Date: Mon, 4 Jun 2007 17:44:33 -0400
From: Jeremy Maitin-Shepard <jmaitins@andrew.cmu.edu>
To: Nigel Cunningham <nigel@nigel.suspend2.net>
Cc: vgoyal@in.ibm.com, Jeremy Maitin-Shepard <jbms@cmu.edu>,
       "Rafael J. Wysocki" <rjw@sisk.pl>, linux-kernel@vger.kernel.org,
       Linus Torvalds <torvalds@osdl.org>, Pavel Machek <pavel@ucw.cz>
Subject: Re: A kexec approach to hibernation
Message-ID: <20070604214433.GA2515@andrew.cmu.edu>
References: <878xb3l888.fsf@jbms.ath.cx> <200706012339.06379.rjw@sisk.pl> <87zm3j9usv.fsf@jbms.ath.cx> <200706020114.37245.rjw@sisk.pl> <87odjz9qo9.fsf@jbms.ath.cx> <20070604044041.GB10206@in.ibm.com> <1180934540.1169.31.camel@nigel.suspend2.net>
MIME-Version: 1.0
Content-Type: text/plain; charset=us-ascii
Content-Disposition: inline
In-Reply-To: <1180934540.1169.31.camel@nigel.suspend2.net>
User-Agent: Mutt/1.5.12-2006-07-14
Sender: linux-kernel-owner@vger.kernel.org
Content-Length: 8724
Lines: 167

On Mon, Jun 04, 2007 at 03:22:20PM +1000, Nigel Cunningham wrote:
> Hi.
> 
> I can see that the idea of writing a kernel image from using another
> kernel sounds nice and clean initially, but the more we get into the
> details (yes, I am listening, even though I said nothing before now),
> the more it's sounding like the cure is worse than the disease.

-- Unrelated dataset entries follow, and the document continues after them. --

/-- Each format accepts what the encoder writes for a command of that format, under the check that makes the command
well formed. -/
theorem decode_encode {i : Instr} (h : i.WellFormed) : decode (encode i) = .ok i := by
  cases i with
  | kexp key =>
    have hkey : decodeKey (encode (.kexp key)) = .ok key := decodeKey_of_admitted rfl h
    rw [decode_of_selector_kexp rfl, hkey, Except.map]
  | enc src =>
    have hsrc : decodeBlock (encode (.enc src)) = .ok src := decodeBlock_of_lengthOk h
    rw [decode_of_selector_enc rfl, hsrc, Except.map]
  | dec src =>
    have hsrc : decodeBlock (encode (.dec src)) = .ok src := decodeBlock_of_lengthOk h
    rw [decode_of_selector_dec rfl, hsrc, Except.map]
  | rsvd => exact decode_of_selector_rsvd rfl

theorem decode_encode_kexp_of_klenMax_lt {key : List Byte} (h : Config.klenMax < key.length) :
    decode (encode (.kexp key)) = .error (.klenAboveMax key.length) := by
  have hkey : decodeKey (encode (.kexp key)) = .error (.klenAboveMax key.length) := decodeKey_of_klenMax_lt rfl h
  rw [decode_of_selector_kexp rfl, hkey, Except.map]

/-- Whatever decodes passed the length check of its format. -/
theorem selector_and_wellFormed_of_decode {f : Frame} {i : Instr} (h : decode f = .ok i) :
    f.op = i.selector ∧ i.WellFormed := by
  cases i with
  | kexp key => exact Laws.DecodedAs.kexp key f h
  | enc src => exact Laws.DecodedAs.enc src f h
  | dec src => exact Laws.DecodedAs.dec src f h
  | rsvd => exact Laws.DecodedAs.rsvd f h

/-- In format K every field of the frame is read: nothing of it is lost (30_encoding R62). -/
theorem encode_of_decode_kexp {f : Frame} {key : List Byte} (h : decode f = .ok (.kexp key)) :
    encode (.kexp key) = f := by
  obtain ⟨op, klen, operand⟩ := f
  rcases Laws.DecodedAs.decode_cases h with ⟨hop, hi, hlen, -⟩ | ⟨-, hi, -⟩ | ⟨-, hi, -⟩ | ⟨-, hi⟩
  · cases hi
    obtain rfl : op = 0b00#2 := hop
    obtain rfl : operand.length = klen := hlen
    rfl
  all_goals cases hi

end Sys2Proof

namespace Sys2Proof.Proofs

open Sys2Proof.Machine

/-- Settles O35, format by format. -/
theorem decodeEncode : Obligations.DecodeEncode := by
  unfold Obligations.DecodeEncode
  exact fun i => decode_encode

/-- Settles O36. Selector and length checks are the decoder's; the operand bytes follow from what `decode_cases`
says was read. -/
theorem decodeTakesEveryOperandByte : Obligations.DecodeTakesEveryOperandByte := by
  unfold Obligations.DecodeTakesEveryOperandByte
  intro f i h
  obtain ⟨hsel, hwf⟩ := selector_and_wellFormed_of_decode h
  refine ⟨hwf, hsel.symm, fun hop => ?formatK, fun hop => ?formatB⟩
  case formatK =>
    rcases Laws.DecodedAs.decode_cases h with ⟨-, rfl, -⟩ | ⟨hop', -⟩ | ⟨hop', -⟩ | ⟨hop', -⟩
    · exact encode_of_decode_kexp h
    all_goals simp [hop] at hop'
  case formatB =>
    rcases Laws.DecodedAs.decode_cases h with ⟨-, rfl, -⟩ | ⟨-, rfl, -⟩ | ⟨-, rfl, -⟩ | ⟨hop', -⟩
    · rfl
    · rfl
    · rfl
    · simp [hop'] at hop

/-- Settles O37. `KLEN_MAX` is an excess over 32, so the check lets every length up to 32 through. -/
theorem keyLengthsUpTo32CanBePresented : Obligations.KeyLengthsUpTo32CanBePresented := by
  unfold Obligations.KeyLengthsUpTo32CanBePresented
  have hmax : 32 ≤ Config.klenMax := Nat.le_add_left _ _
  exact ⟨hmax, fun key hlen => decode_encode ((Laws.klenAdmitted_iff _).2 (hlen.trans hmax)),
    fun _ => decode_encode_kexp_of_klenMax_lt⟩

/-- Settles O38. Each printed frame is the encoding of a well-formed command. -/
theorem printedEncodingsDecode : Obligations.PrintedEncodingsDecode := by
  unfold Obligations.PrintedEncodingsDecode
  exact ⟨decode_encode (i := .enc _) (by decide), decode_encode (i := .dec _) (by decide),
    decode_encode (i := .kexp _) (by decide), decode_encode (i := .rsvd) (by decide)⟩

end Sys2Proof.Proofs

/-!
PROOFS. What each command does (41_key_expansion section 2; 42_block_transform; 30_encoding section 4): one equation
per command and kind of operand, and `execBehaviour`, which says for every command which of four things it does. The
statements about all commands are read off those four, or off `exec_cases` where a next state is given.
-/

namespace Sys2Proof.Machine

open Safety

theorem exec_kexp_toList (key : Key) (s : State) :
    exec (.kexp key.toList) s = .next ((s.install (expandKey key)).respond .kexpOk) := by
  rcases execKexp_cases key.toList s with ⟨k, hk, h⟩ | ⟨hlen, -⟩
  · cases Vector.toList_inj.1 hk
    exact h
  · exact absurd key.length_toList hlen

theorem exec_kexp_of_length_ne {key : List Byte} (hlen : key.length ≠ 16) (s : State) :
    exec (.kexp key) s = .next (s.invalidate.respond (.invalidKeySize key.length)) := by
  rcases execKexp_cases key s with ⟨k, rfl, -⟩ | ⟨-, h⟩
  · exact absurd k.length_toList hlen
  · exact h

/-- What a transform command answers for a block of 8 bytes: a function of the block and of `(S, KV)`. -/
def blockReply (transform : Schedule → Block → Block) (b : Block) (sched : Schedule) (kv : Bool) : Response :=
  if kv then .blockOk (transform sched b) else .noSchedule

@[simp] theorem blockReply_true (transform : Schedule → Block → Block) (b : Block) (sched : Schedule) :
    blockReply transform b sched true = .blockOk (transform sched b) := rfl

@[simp] theorem blockReply_false (transform : Schedule → Block → Block) (b : Block) (sched : Schedule) :
    blockReply transform b sched false = .noSchedule := rfl

@[simp] theorem blockReply_format (transform : Schedule → Block → Block) (b : Block) (sched : Schedule) (kv : Bool) :
    (blockReply transform b sched kv).format = .rb := by
  cases kv <;> rfl

/-- With 8 bytes a transform only adds its response. -/
theorem execBlock_toList (transform : Schedule → Block → Block) (b : Block) (s : State) :
    execBlock transform b.toList s = .next (s.respond (blockReply transform b s.sched s.kv)) := by
  rcases execBlock_cases transform b.toList s with ⟨hlen, -⟩ | ⟨c, hc, hkv, h⟩ | ⟨c, hc, hkv, h⟩
  · exact absurd b.length_toList hlen
  · rw [h, hkv, blockReply_false]
  · cases Vector.toList_inj.1 hc
    rw [h, hkv, blockReply_true]

theorem execBlock_of_length_ne (transform : Schedule → Block → Block) {src : List Byte} (hlen : src.length ≠ 8)
    (s : State) : execBlock transform src s = .fault .badBlockSize := by
  rcases execBlock_cases transform src s with ⟨-, h⟩ | ⟨b, rfl, -⟩ | ⟨b, rfl, -⟩
  · exact h
  all_goals exact absurd b.length_toList hlen

theorem exec_enc_toList (b : Block) (s : State) :
    exec (.enc b.toList) s = .next (s.respond (blockReply encrypt b s.sched s.kv)) :=
  execBlock_toList encrypt b s

theorem exec_dec_toList (b : Block) (s : State) :
    exec (.dec b.toList) s = .next (s.respond (blockReply decrypt b s.sched s.kv)) :=
  execBlock_toList decrypt b s

theorem exec_enc_of_length_ne {src : List Byte} (hlen : src.length ≠ 8) (s : State) :
    exec (.enc src) s = .fault .badBlockSize :=
  execBlock_of_length_ne encrypt hlen s

theorem exec_dec_of_length_ne {src : List Byte} (hlen : src.length ≠ 8) (s : State) :
    exec (.dec src) s = .fault .badBlockSize :=
  execBlock_of_length_ne decrypt hlen s

theorem exec_rsvd (s : State) : exec .rsvd s = .next (s.respond .illegalCommand) := rfl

I think if we look into the details a bit more, we may find that it is in
fact not worse after all.  It would be nice if it were also the case that this 
approach could be implemented in only a few hours of work, but unfortunately I 
doubt that to be the case even though I imagine it may be somewhat simpler to 
implement than the current swsusp and suspend2 implementations.

Just to give some perspective on the implementation, I believe the following 
functions/procedures provided by the kernel to userspace (implemented as system 
calls, sysfs files, ioctls, etc.) would be sufficient for this hibernation 
approach:

(Note that I wrote this description after writing my responses to the other 
points you make, and so it may make more sense for those to be read first.)

1. "start hibernation"
   Parameters:
    - "save image" kernel to use (either as the binary data or as a path to the
      file perhaps);

    - extra kernel command-line parameters to the "save image" kernel;

    - an initrd for the "save image" kernel (if needed).

   This function would result in the original kernel loading the "save image" 
   kernel into memory, stopping all devices, and jumping to the new kernel.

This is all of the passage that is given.